The Misleading Nature of PCA: A Closer Look at Its Use in Science
Written on
Principal Component Analysis (PCA) is an established tool in machine learning, especially for reducing complexity in data sets. However, recent investigations suggest that it may be inconsistent and unreliable, contributing to the ongoing reproducibility crisis within scientific research.
The Reproducibility Crisis and PCA in Genetics
The reproducibility crisis in science has gained increased attention in recent years. Various factors contribute to this issue, and the misuse of machine learning techniques is among the leading causes.
One significant challenge is the often uncurated nature of the data. In cancer research, for instance, data access can be limited, and much of the information remains undocumented. Furthermore, not all research teams make their data available, often reserving it for future publications.
The Need for Improved Data in Cancer Research
#### Open Questions Awaiting Answers pub.towardsai.net
Another concern arises from the fact that data science, now widely employed in biological and genetic studies, often involves researchers who lack formal training in these areas. Moreover, published code frequently goes unupdated, making reproducibility a daunting task.

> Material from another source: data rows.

@[simp] theorem mOk_pending (c : Cmd) (a b d : Nat) (s : State) : (mOk c a b d s).pending = s.pending := by simp [mOk]
@[simp] theorem mOk_glb (c : Cmd) (a b d : Nat) (s : State) : (mOk c a b d s).glb = s.glb := by simp [mOk]
@[simp] theorem mOk_pwr (c : Cmd) (a b d : Nat) (s : State) : (mOk c a b d s).pwr = s.pwr := by simp [mOk]
@[simp] theorem mOk_sec (c : Cmd) (a b d : Nat) (s : State) : (mOk c a b d s).sec = s.sec := by simp [mOk]
@[simp] theorem mOk_evt (c : Cmd) (a b d : Nat) (s : State) : (mOk c a b d s).evt = s.evt := by simp [mOk]
@[simp] theorem mOk_qs (c : Cmd) (a b d : Nat) (s : State) : (mOk c a b d s).qs = s.qs := by simp [mOk]
@[simp] theorem mOk_seqs (c : Cmd) (a b d : Nat) (s : State) : (mOk c a b d s).seqs = s.seqs := by simp [mOk]
@[simp] theorem mOk_streams (c : Cmd) (a b d : Nat) (s : State) : (mOk c a b d s).streams = s.streams := by simp [mOk]
@[simp] theorem mOk_blks (c : Cmd) (a b d : Nat) (s : State) : (mOk c a b d s).blks = s.blks := by simp [mOk]
@[simp] theorem mOk_codec (c : Cmd) (a b d : Nat) (s : State) : (mOk c a b d s).codec = s.codec := by simp [mOk]
@[simp] theorem mOk_fmt (c : Cmd) (a b d : Nat) (s : State) : (mOk c a b d s).fmt = s.fmt := by simp [mOk]
@[simp] theorem mOk_wch (c : Cmd) (a b d : Nat) (s : State) : (mOk c a b d s).wch = s.wch := by simp [mOk]
@[simp] theorem mOk_pace (c : Cmd) (a b d : Nat) (s : State) : (mOk c a b d s).pace = s.pace := by simp [mOk]
@[simp] theorem mOk_cart (c : Cmd) (a b d : Nat) (s : State) : (mOk c a b d s).cart = s.cart := by simp [mOk]
@[simp] theorem mOk_pans (c : Cmd) (a b d : Nat) (s : State) : (mOk c a b d s).pans = s.pans := by simp [mOk]
@[simp] theorem mOk_buf (c : Cmd) (a b d : Nat) (s : State) : (mOk c a b d s).buf = s.buf := by simp [mOk]
@[simp] theorem mOk_mov (c : Cmd) (a b d : Nat) (s : State) : (mOk c a b d s).mov = s.mov := by simp [mOk]
@[simp] theorem mOk_rch (c : Cmd) (a b d : Nat) (s : State) : (mOk c a b d s).rch = s.rch := by simp [mOk]
@[simp] theorem mOk_rdc (c : Cmd) (a b d : Nat) (s : State) : (mOk c a b d s).rdc = s.rdc := by simp [mOk]
@[simp] theorem mOk_rtv (c : Cmd) (a b d : Nat) (s : State) : (mOk c a b d s).rtv = s.rtv := by simp [mOk]
@[simp] theorem mOk_srv (c : Cmd) (a b d : Nat) (s : State) : (mOk c a b d s).srv = s.srv := by simp [mOk]
@[simp] theorem mOk_mot (c : Cmd) (a b d : Nat) (s : State) : (mOk c a b d s).mot = s.mot := by simp [mOk]
@[simp] theorem mOk_chn (c : Cmd) (a b d : Nat) (s : State) : (mOk c a b d s).chn = s.chn := by simp [mOk]
@[simp] theorem mOk_prof (c : Cmd) (a b d : Nat) (s : State) : (mOk c a b d s).prof = s.prof := by simp [mOk]
@[simp] theorem mOk_freeCtr (c : Cmd) (a b d : Nat) (s : State) : (mOk c a b d s).freeCtr = s.freeCtr := by simp [mOk]
@[simp] theorem mOk_nextId (c : Cmd) (a b d : Nat) (s : State) : (mOk c a b d s).nextId = s.nextId := by simp [mOk]

@[simp] theorem endSt_pending (v : Inst) (c : Cmd) (st : Status) (s : State) : (endSt v c st s).pending = s.pending := by simp [endSt]
@[simp] theorem endSt_glb (v : Inst) (c : Cmd) (st : Status) (s : State) : (endSt v c st s).glb = s.glb := by simp [endSt]
@[simp] theorem endSt_pwr (v : Inst) (c : Cmd) (st : Status) (s : State) : (endSt v c st s).pwr = s.pwr := by simp [endSt]
@[simp] theorem endSt_sec (v : Inst) (c : Cmd) (st : Status) (s : State) : (endSt v c st s).sec = s.sec := by simp [endSt]
@[simp] theorem endSt_evt (v : Inst) (c : Cmd) (st : Status) (s : State) : (endSt v c st s).evt = s.evt := by simp [endSt]
@[simp] theorem endSt_qs (v : Inst) (c : Cmd) (st : Status) (s : State) : (endSt v c st s).qs = s.qs := by simp [endSt]
@[simp] theorem endSt_seqs (v : Inst) (c : Cmd) (st : Status) (s : State) : (endSt v c st s).seqs = s.seqs := by simp [endSt]
@[simp] theorem endSt_streams (v : Inst) (c : Cmd) (st : Status) (s : State) : (endSt v c st s).streams = s.streams := by simp [endSt]
@[simp] theorem endSt_blks (v : Inst) (c : Cmd) (st : Status) (s : State) : (endSt v c st s).blks = s.blks := by simp [endSt]
@[simp] theorem endSt_codec (v : Inst) (c : Cmd) (st : Status) (s : State) : (endSt v c st s).codec = s.codec := by simp [endSt]
@[simp] theorem endSt_fmt (v : Inst) (c : Cmd) (st : Status) (s : State) : (endSt v c st s).fmt = s.fmt := by simp [endSt]
@[simp] theorem endSt_wch (v : Inst) (c : Cmd) (st : Status) (s : State) : (endSt v c st s).wch = s.wch := by simp [endSt]
@[simp] theorem endSt_pace (v : Inst) (c : Cmd) (st : Status) (s : State) : (endSt v c st s).pace = s.pace := by simp [endSt]
@[simp] theorem endSt_cart (v : Inst) (c : Cmd) (st : Status) (s : State) : (endSt v c st s).cart = s.cart := by simp [endSt]
@[simp] theorem endSt_pans (v : Inst) (c : Cmd) (st : Status) (s : State) : (endSt v c st s).pans = s.pans := by simp [endSt]
@[simp] theorem endSt_buf (v : Inst) (c : Cmd) (st : Status) (s : State) : (endSt v c st s).buf = s.buf := by simp [endSt]
@[simp] theorem endSt_mov (v : Inst) (c : Cmd) (st : Status) (s : State) : (endSt v c st s).mov = s.mov := by simp [endSt]
@[simp] theorem endSt_rch (v : Inst) (c : Cmd) (st : Status) (s : State) : (endSt v c st s).rch = s.rch := by simp [endSt]
@[simp] theorem endSt_rdc (v : Inst) (c : Cmd) (st : Status) (s : State) : (endSt v c st s).rdc = s.rdc := by simp [endSt]
@[simp] theorem endSt_rtv (v : Inst) (c : Cmd) (st : Status) (s : State) : (endSt v c st s).rtv = s.rtv := by simp [endSt]
@[simp] theorem endSt_srv (v : Inst) (c : Cmd) (st : Status) (s : State) : (endSt v c st s).srv = s.srv := by simp [endSt]
@[simp] theorem endSt_mot (v : Inst) (c : Cmd) (st : Status) (s : State) : (endSt v c st s).mot = s.mot := by simp [endSt]
@[simp] theorem endSt_chn (v : Inst) (c : Cmd) (st : Status) (s : State) : (endSt v c st s).chn = s.chn := by simp [endSt]
@[simp] theorem endSt_prof (v : Inst) (c : Cmd) (st : Status) (s : State) : (endSt v c st s).prof = s.prof := by simp [endSt]
@[simp] theorem endSt_freeCtr (v : Inst) (c : Cmd) (st : Status) (s : State) : (endSt v c st s).freeCtr = s.freeCtr := by simp [endSt]
@[simp] theorem endSt_nextId (v : Inst) (c : Cmd) (st : Status) (s : State) : (endSt v c st s).nextId = s.nextId := by simp [endSt]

In many cases, the documentation is inadequate, and contacting the original authors may not be feasible since they may have left the lab.
The Code Reproducibility Challenge in Science and AI
#### Sharing in Scientific Research pub.towardsai.net
Additionally, systematic biases can occur due to errors in algorithm application. One notable issue is data leakage, which is frequently cited in the literature.
Machine Learning: A Double-Edged Sword for Science?
#### The Impact of Machine Learning on Reproducibility towardsdatascience.com
Biological data can be intricate, often suffering from dimensionality challenges, missing values, and confounding variables. Genetic datasets face similar issues, including small sample sizes and poor study designs.
PCA is commonly employed in genetic studies, as it simplifies clustering and is believed to represent clusters based on the two principal components. Its use dates back to the early 1960s, and it is now a staple in numerous articles.
PCA's appeal for population geneticists lies in the assumption that distances between clusters reflect actual genetic and geographical distances.
Technically, PCA can handle numerical datasets of varying sizes and consistently produces results. However, it lacks significance measures and error estimations, complicating the assessment of result quality.
> The only commonly accepted metric for evaluating PCA's quality is the proportion of explained variance, and there is no consensus on the optimal number of principal components to analyze.
Given these concerns, researchers from Lund University questioned whether PCA might contribute to the reproducibility crisis in scientific research.
Is PCA a Red Flag?
> PCA meets many risk criteria regarding reproducibility, and its prevalent use as a preliminary hypothesis generator in population genetics warrants a thorough evaluation of its reliability, robustness, and reproducibility. Testing PCA's accuracy necessitates a convincing model with clear truth.
The authors acknowledge the difficulty in assessing PCA's reliability due to the need for known ground truth. To facilitate this evaluation, they devised a simplified model where individuals express three genes, assigning colors based on their gene vectors. This model serves as a representation of population variations (SNPs) and aids in assessing PCA's accuracy.
> When applied to this data, PCA reduces it to two dimensions, capturing most of the variation. This allows for visualization of true colors in PCA's 2D scatterplot while measuring distances and comparing them to actual 3D distances.
The researchers also utilized three authentic human genotype datasets to conduct twelve common tasks in population genetics. By altering the population proportions and rerunning PCA, they visualized the outcomes.
The findings revealed that distances varied based on the number of individuals in each cluster, indicating that excluding certain populations could skew results.
For instance, the authors attempted to replicate a 2009 Nature study claiming that Indian populations are genetically distinct from European, Asian, and African groups. However, modifying data proportions resulted in inconsistent PCA outcomes, undermining its reliability.
> Contrary to the claims of some researchers, our examples demonstrate how PCA can yield conflicting and nonsensical scenarios—mathematically valid yet biologically implausible—highlighting the importance of prior knowledge in PCA interpretation. Presenting a single or few PCA plots without acknowledging alternative solutions or the proportion of explained variance is misleading.
In essence, altering data inputs can lead to significantly different conclusions drawn from PCA analyses.
Concluding Remarks
> The reproducibility crisis has prompted a rigorous examination of scientific tools and methodologies. Given PCA's significance in population genetics and its unproven reliability, we assessed its robustness and reproducibility across twelve test cases using a simplified color-based model with known population structures. PCA failed to meet all three criteria.
Understanding the reliability of genetic studies is crucial for clinical and biomedical research. This investigation reveals that a widely used method, PCA, may not be as robust or reproducible as assumed. Researchers should refrain from drawing definitive conclusions based solely on PCA outputs.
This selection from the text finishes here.